Further extractor functions

qplot(
      fitted(res),
      globulus$phe_X) +
  geom_abline(int = 0,
              sl = 1,
              col = 'darkgrey')
str(resid(res))
##  Named num [1:1021] 1.3 -1.12 4.8 -9.68 3.43 ...
##  - attr(*, "names")= chr [1:1021] "1" "2" "3" "4" ...
extractAIC(res)
## [1] 5863.716
logLik(res)
## 'log Lik.' -2929.858 (df=2)

Hierarchical and Factorial models

  • In globulus, the family (mum) is nested within the provenance (gg)

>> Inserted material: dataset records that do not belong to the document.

-- ==== Sys2Proof/Laws/Engine.lean ====
section
/-! SUPPORT. What each shared operation of the engines can do, said once: the gate, taking a token, the two halves of a
DATA token, and the invariants of a single generation. -/

namespace Sys2Proof.Machine

/-! ### The dispatch -/

/-- The gate of DATA and END: ignored in ERROR, SEQ in DONE, and the body otherwise. -/
theorem State.gate_cases (e : Engine) (s : State) (body : Host.Outcome State Fault Refusal) :
    (s.streamState e = .error ∧ s.gate e body = .next s) ∨
    (s.streamState e = .done ∧ s.gate e body = .next (s.raiseFault e .seq)) ∨
    ((s.streamState e = .empty ∨ s.streamState e = .run) ∧ s.gate e body = body) := by
  unfold State.gate
  split <;> simp_all

/-- ABORT: ignored in ERROR, an error entry otherwise. -/
theorem State.takeAbort_cases (e : Engine) (s : State) :
    (s.streamState e = .error ∧ s.takeAbort e = s) ∨
    (s.streamState e ≠ .error ∧ s.takeAbort e = s.raiseFault e .abort) := by
  unfold State.takeAbort
  split <;> simp_all

/-- A reserved token: ignored in ERROR, an error entry otherwise. -/
theorem State.takeReserved_cases (e : Engine) (s : State) :
    (s.streamState e = .error ∧ s.takeReserved e = s) ∨
    (s.streamState e ≠ .error ∧ s.takeReserved e = s.raiseFault e .badToken) := by
  unfold State.takeReserved
  split <;> simp_all

/-- A token is an instruction that runs, or a reserved encoding. -/
theorem takeToken_cases (e : Engine) (t : Token) (s : State) :
    (∃ i, decode e t = .ok i ∧ takeToken e t s = exec i s) ∨
    (∃ x, decode e t = .error x ∧ takeToken e t s = .next (s.takeReserved e)) := by
  unfold takeToken
  cases h : decode e t with
  | ok i => exact .inl ⟨i, rfl, rfl⟩
  | error x => exact .inr ⟨x, rfl, rfl⟩

/-- Everything an instruction of the encode engine can do to the machine: nothing, an error entry, or a new state of that
engine alone. -/
theorem exec_enc_cases (i : Instr) (s t : State) (hi : i.engine = .enc) (h : exec i s = .next t) :
    t = s ∨ (∃ c, t = s.raiseFault .enc c) ∨ ∃ e, t = { s with enc := e } := by
  cases i with
  | encData c =>
    rcases s.gate_cases .enc (s.commitEnc (s.enc.data reseedReading c)) with ⟨_, hg⟩ | ⟨_, hg⟩ | ⟨_, hg⟩
    · cases (hg.symm.trans h); exact .inl rfl
    · cases (hg.symm.trans h); exact .inr (.inl ⟨_, rfl⟩)
    · replace h := hg.symm.trans h
      cases hd : s.enc.data reseedReading c <;> rw [hd] at h <;> cases h
      · exact .inr (.inr ⟨_, rfl⟩)
      · exact .inr (.inl ⟨_, rfl⟩)
  | encEnd =>
    rcases s.gate_cases .enc (s.commitEnc (.ok s.enc.finish)) with ⟨_, hg⟩ | ⟨_, hg⟩ | ⟨_, hg⟩
    · cases (hg.symm.trans h); exact .inl rfl
    · cases (hg.symm.trans h); exact .inr (.inl ⟨_, rfl⟩)
    · cases (hg.symm.trans h); exact .inr (.inr ⟨_, rfl⟩)
  | encStart => cases h; exact .inr (.inr ⟨_, rfl⟩)
  | encAbort =>
    cases h
    rcases s.takeAbort_cases .enc with ⟨_, hg⟩ | ⟨_, hg⟩
    · exact .inl hg
    · exact .inr (.inl ⟨_, hg⟩)
  | decData b => cases hi
  | decEnd => cases hi
  | decStart => cases hi
  | decAbort => cases hi

/-- Everything an instruction of the decode engine can do to the machine. -/
theorem exec_dec_cases (i : Instr) (s t : State) (hi : i.engine = .dec) (h : exec i s = .next t) :
    t = s ∨ (∃ c, t = s.raiseFault .dec c) ∨ ∃ d, t = { s with dec := d } := by
  cases i with
  | decData b =>
    rcases s.gate_cases .dec (s.commitDec (s.dec.data reseedReading aboveNextPolicy b)) with ⟨_, hg⟩ | ⟨_, hg⟩ | ⟨_, hg⟩
    · cases (hg.symm.trans h); exact .inl rfl
    · cases (hg.symm.trans h); exact .inr (.inl ⟨_, rfl⟩)
    · replace h := hg.symm.trans h
      cases hd : s.dec.data reseedReading aboveNextPolicy b <;> rw [hd] at h <;> cases h
      · exact .inr (.inr ⟨_, rfl⟩)
      · exact .inr (.inl ⟨_, rfl⟩)
  | decEnd =>
    rcases s.gate_cases .dec (s.commitDec (.ok s.dec.finish)) with ⟨_, hg⟩ | ⟨_, hg⟩ | ⟨_, hg⟩
    · cases (hg.symm.trans h); exact .inl rfl
    · cases (hg.symm.trans h); exact .inr (.inl ⟨_, rfl⟩)
    · cases (hg.symm.trans h); exact .inr (.inr ⟨_, rfl⟩)
  | decStart => cases h; exact .inr (.inr ⟨_, rfl⟩)
  | decAbort =>
    cases h
    rcases s.takeAbort_cases .dec with ⟨_, hg⟩ | ⟨_, hg⟩
    · exact .inl hg
    · exact .inr (.inl ⟨_, hg⟩)
  | encData c => cases hi
  | encEnd => cases hi
  | encStart => cases hi
  | encAbort => cases hi

/-! ### The encode engine's DATA -/

theorem Encoder.data_empty (r : ReseedReading) (c : Byte) (e : Encoder) (h : e.state = .empty) :
    e.data r c = .ok { e with s := baseCode c, state := .run } := by
  simp [Encoder.data, h]

/-- DATA in RUN with a match the generation holds: a hit or a miss (R142). -/
theorem Encoder.data_run (c : Byte) (e : Encoder) (u : Seq) (h : e.state = .run) (hu : e.dict.seq e.s = some u) :
    (∃ k, e.dict.find .insertThenReseed (u ++ [c]) = some k ∧
      e.data .insertThenReseed c = .ok { e with s := k }) ∨
    (e.dict.find .insertThenReseed (u ++ [c]) = none ∧
      e.data .insertThenReseed c = .ok (e.miss .insertThenReseed (u ++ [c]) c)) := by
  unfold Encoder.data
  rw [h]
  dsimp only
  rw [hu]
  dsimp only
  cases hf : e.dict.find .insertThenReseed (u ++ [c]) with
  | some k => exact .inl ⟨k, rfl, rfl⟩
  | none => exact .inr ⟨rfl, rfl⟩

/-! ### The decode engine's DATA -/

/-- The three phases of Unpack (R125, R126, R127). -/
theorem Decoder.unpack_cases (b : Byte) (d : Decoder) :
    (d.phase = .byte0 ∧ d.unpack b = ({ d with h0 := b, phase := .byte1 }, none)) ∨
    (d.phase = .byte1 ∧ d.unpack b = ({ d with nib := byteLow4 b, phase := .byte2 }, some (codeA d.h0 b))) ∨
    (d.phase = .byte2 ∧ d.unpack b = ({ d with phase := .byte0 }, some (codeB d.nib b))) := by
  unfold Decoder.unpack
  split <;> simp_all

/-- What the end of a codeword step does: OVERLONG, or the insertion and the output (R165). -/
theorem Decoder.putSeq_cases (r : ReseedReading) (w e : Seq) (d : Decoder) :
    (maxSeqLen < w.length ∧ d.putSeq r w e = .raise .overlong) ∨
    (w.length ≤ maxSeqLen ∧
      d.putSeq r w e = .ok { d.emit (e.map .byte) with table := d.table.insert r w, prev := e }) := by
  unfold Decoder.putSeq
  split
  · exact .inl ⟨‹_›, rfl⟩
  · exact .inr ⟨by omega, rfl⟩

/-- A codeword step in RUN at the machine's own policy: the not-yet-assigned branch at NEXT and above, the table's entry
below it (R165, R167). -/
theorem Decoder.decodeCode_run (k : Code) (d : Decoder) (h : d.state = .run) :
    d.decodeCode .insertThenReseed .literal k =
      if k.toNat < d.table.next.toNat then d.codeInTable .insertThenReseed k else d.codeAtNext .insertThenReseed := by
  unfold Decoder.decodeCode
  rw [h]
  simp

/-- A codeword step in EMPTY: the first codeword (R168). -/
theorem Decoder.decodeCode_empty (r : ReseedReading) (p : AboveNextPolicy) (k : Code) (d : Decoder)
    (h : d.state = .empty) : d.decodeCode r p k = d.firstCode k := by
  unfold Decoder.decodeCode
  rw [h]

/-! ### The shape of a generation under insertion -/

/-- A seeded generation has the shape of R107: it has no dynamic entry, and its base entries differ. -/
theorem Generation.shape_empty (next : Code) (gen : Word32) :
    Generation.Shape { entries := [], next := next, gen := gen } := by
  constructor
  · intro k u hk hs
    rw [Generation.seq_empty, if_neg (by omega)] at hs
    cases hs
  · intro i j u hi hj
    rw [Generation.seq_empty] at hi hj
    split at hi <;> split at hj <;> try contradiction
    rename_i hin hjn
    rw [← hj] at hi
    have := congrArg BitVec.toNat (List.head_eq_of_cons_eq (Option.some.inj hi))
    rw [codeLow8_toNat, codeLow8_toNat] at this
    simp only [nBase] at hin hjn
    exact BitVec.eq_of_toNat_eq (by omega)

/-- Inserting an entry extended by one byte, where no entry is equal to it, keeps the shape of R107. -/
theorem Generation.insert_shape {g : Generation} (h : g.Domain) (hs : g.Shape) (j : Code) (p : Seq) (c : Byte)
    (hj : g.seq j = some p) (hn : ∀ k, g.seq k ≠ some (p ++ [c])) :
    (g.insert .insertThenReseed (p ++ [c])).Shape := by
  rcases Generation.insert_cases h (p ++ [c]) with ⟨hlt, _⟩ | ⟨hlt, he⟩
  · have hseq := Generation.seq_insert_lt h (p ++ [c]) hlt
    have hjn := Generation.Domain.lt_of_seq h hj
    refine ⟨?_, ?_⟩
    · intro k u hk hu
      rw [hseq] at hu
      split at hu
      · cases hu
        subst k
        refine ⟨j, p, c, hjn, ?_, rfl⟩
        rw [hseq, if_neg (by rintro rfl; omega), hj]
      · obtain ⟨i, q, x, hi, hq, rfl⟩ := hs.1 k u hk hu
        have := Generation.Domain.lt_of_seq h hu
        exact ⟨i, q, x, hi, by rw [hseq, if_neg (by rintro rfl; omega), hq], rfl⟩
    · intro a b u ha hb
      rw [hseq] at ha hb
      split at ha <;> split at hb
      · simp_all
      · cases ha; exact absurd hb (hn b)
      · cases hb; exact absurd ha (hn a)
      · exact hs.2 a b u ha hb
  · rw [he]; exact Generation.shape_empty _ _

theorem Generation.bounded_empty (next : Code) (gen : Word32) :
    Generation.Bounded { entries := [], next := next, gen := gen } := by
  intro k u hk hs
  rw [Generation.seq_empty, if_neg (by omega)] at hs
  cases hs

/-- Inserting a sequence of 2 to MAX_SEQ_LEN bytes keeps every dynamic entry within those lengths. -/
theorem Generation.insert_bounded {g : Generation} (h : g.Domain) (hb : g.Bounded) (u : Seq) (h1 : 2 ≤ u.length)
    (h2 : u.length ≤ maxSeqLen) : (g.insert .insertThenReseed u).Bounded := by
  rcases Generation.insert_cases h u with ⟨hlt, _⟩ | ⟨_, he⟩
  · intro k v hk hv
    rw [Generation.seq_insert_lt h u hlt] at hv
    split at hv
    · cases hv; exact ⟨h1, h2⟩
    · exact hb k v hk hv
  · rw [he]; exact Generation.bounded_empty _ _

/-! ### What an accepted DATA has done, and what a refused codeword means -/

theorem code_eq_limit_iff (c : Code) : c = 4095#12 ↔ c.toNat = 4095 :=
  ⟨by rintro rfl; rfl, fun h => BitVec.eq_of_toNat_eq h⟩

/-- An insertion, with the test on NEXT written out (R102, R104, R105). -/
theorem Generation.insert_eq {g : Generation} (h : g.Domain) (u : Seq) :
    g.insert .insertThenReseed u =
      if g.next = 4095#12 then { entries := [], next := 256#12, gen := g.gen + 1#32 }
      else { entries := Memory.set g.next.toNat u g.entries, next := g.next + 1#12, gen := g.gen } := by
  have := g.next.isLt
  split
  · rename_i hn; rw [code_eq_limit_iff] at hn; exact Generation.insert_last u hn
  · rename_i hn; rw [code_eq_limit_iff] at hn
    rw [Generation.insert_lt h u (by omega), Memory.set_append _ _ _ (fun b hb => ((Generation.Domain.mem_codes h b).1 hb).2)]

/-- Lengths in a generation of the shape of R107: a base entry has one byte, entry 256+j at least 2 and at most j+2. -/
theorem Generation.shape_length {g : Generation} (hs : g.Shape) :
    ∀ (n : Nat) (k : Code) (u : Seq), k.toNat ≤ n → g.seq k = some u →
      1 ≤ u.length ∧ (256 ≤ k.toNat → 2 ≤ u.length ∧ u.length + 254 ≤ k.toNat) ∧
        (k.toNat < 256 → u.length = 1) := by
  intro n
  induction n with
  | zero =>
    intro k u hk hu
    rw [Generation.seq_base _ _ (by simp only [nBase]; omega)] at hu; cases hu; simp; omega
  | succ n ih =>
    intro k u hk hu
    by_cases hb : k.toNat < 256
    · rw [Generation.seq_base _ _ hb] at hu; cases hu; simp; omega
    · obtain ⟨j, p, c, hj, hp, rfl⟩ := hs.1 k u (by simp only [nBase]; omega) hu
      obtain ⟨h1, h2, h3⟩ := ih j p (by omega) hp
      simp
      by_cases hjb : j.toNat < 256
      · have := h3 hjb; omega
      · have := h2 (by omega); omega

/-- What a codeword step that completes has done (R165): the unpack half is untouched; in EMPTY one byte is out and the
table is as it was; otherwise a sequence is inserted and another is out and held. -/
theorem Decoder.decodeCode_ok (d : Decoder) (k : Code) (d' : Decoder)
    (h : d.decodeCode .insertThenReseed .literal k = .ok d') :
    d'.phase = d.phase ∧ d'.h0 = d.h0 ∧ d'.nib = d.nib ∧
    ((d.state = .empty ∧ d'.table = d.table ∧ d'.out = d.out ++ [.byte (codeLow8 k)]) ∨
      (d.state ≠ .empty ∧ ∃ w e : Seq, w.length ≤ maxSeqLen ∧ d'.table = d.table.insert .insertThenReseed w ∧
        d'.out = d.out ++ e.map .byte ∧ d'.prev = e ∧ (e = w ∨ d.table.seq k = some e))) := by
  unfold Decoder.decodeCode at h
  split at h
  · rename_i hst
    unfold Decoder.firstCode at h; split at h <;> cases h
    exact ⟨rfl, rfl, rfl, .inl ⟨hst, rfl, rfl⟩⟩
  · rename_i hst
    have key : ∀ w e, (e = w ∨ d.table.seq k = some e) → d.putSeq .insertThenReseed w e = .ok d' → d'.phase = d.phase ∧ d'.h0 = d.h0 ∧ d'.nib = d.nib ∧
      ((d.state = .empty ∧ d'.table = d.table ∧ d'.out = d.out ++ [.byte (codeLow8 k)]) ∨
      (d.state ≠ .empty ∧ ∃ w e : Seq, w.length ≤ maxSeqLen ∧ d'.table = d.table.insert .insertThenReseed w ∧
        d'.out = d.out ++ e.map .byte ∧ d'.prev = e ∧ (e = w ∨ d.table.seq k = some e))) := by
      intro w e hw h
      rcases Decoder.putSeq_cases .insertThenReseed w e d with ⟨_, h2⟩ | ⟨hl, h2⟩ <;> rw [h2] at h <;> cases h
      exact ⟨rfl, rfl, rfl, .inr ⟨hst, w, e, hl, rfl, rfl, rfl, hw⟩⟩
    split at h
    · unfold Decoder.codeInTable at h
      split at h <;> try cases h
      rename_i hx
      exact key _ _ (.inr hx) h
    · split at h
      · cases h
      · unfold Decoder.codeAtNext at h
        split at h <;> try cases h
        exact key _ _ (.inl rfl) h

/-- The two errors of a codeword step, and when it raises them (R165, R201). -/
theorem Decoder.decodeCode_raise (d : Decoder) (k : Code) (c : Cause)
    (h : d.decodeCode .insertThenReseed .literal k = .raise c) :
    (c = .badFirst ∧ d.state = .empty ∧ 256 ≤ k.toNat) ∨
    (c = .overlong ∧ d.state ≠ .empty ∧ 3841 < d.prev.length + 1) := by
  unfold Decoder.decodeCode at h
  split at h
  · unfold Decoder.firstCode at h; split at h <;> cases h; rename_i h1 h2; exact .inl ⟨rfl, h1, h2⟩
  · rename_i hst
    have key : ∀ w e, w.length = d.prev.length + 1 → d.putSeq .insertThenReseed w e = .raise c → (c = .overlong ∧ 3841 < d.prev.length + 1) := by
      intro w e hw h
      rcases Decoder.putSeq_cases .insertThenReseed w e d with ⟨hl, h2⟩ | ⟨_, h2⟩ <;> rw [h2] at h <;> cases h
      exact ⟨rfl, by rw [hw] at hl; exact hl⟩
    refine .inr ?_
    have : c = .overlong ∧ 3841 < d.prev.length + 1 := by
      split at h
      · unfold Decoder.codeInTable at h
        split at h <;> try cases h
        exact key _ _ (by simp) h
      · split at h
        · cases h
        · unfold Decoder.codeAtNext at h
          split at h <;> try cases h
          exact key _ _ (by simp) h
    exact ⟨this.1, hst, this.2⟩

end Sys2Proof.Machine
end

  • This is a matter of codification:

Nested factors

gg mum
A 1
A 2
B 3
B 4

Crossed factors

gg mum
A 1
A 2
B 1
B 2

Model specification

  • Otherwise, in both cases we specify the model in the same way:
random = ~ gg + factor(mum)  # note that mum is numeric
  • Furthermore, this approach can handle unbalanced and mixed designs

Interactions

  • Standard R notation:
random = ~ gg * factor(mum)
  • Not available yet (feature request?)

  • Workaround: build the interaction variable manually

  • Example: gg and block are crossed factors

dat <- transform(globulus,
                 interaction = factor(gg:bl))
random = ~ gg + bl + interaction

Exercise

Hierarchical and Factorial models

  1. Use remlf90() and the globulus dataset to fit
    • a hierarchical model using mum within gg
    • a factorial model using gg and bl
  2. Explore the results with summary()
    • is the family (mum) effect relevant?
    • is there any evidence of interaction between gg and bl?

Hierarchical and Factorial models #1

Fitting models

res.h <- remlf90(fixed = phe_X ~ 1,
                 random = ~ factor(mum) + gg,
                 data = globulus)
# Interaction variable
globulus.f <- transform(globulus,
                        gg_bl = factor(gg:bl))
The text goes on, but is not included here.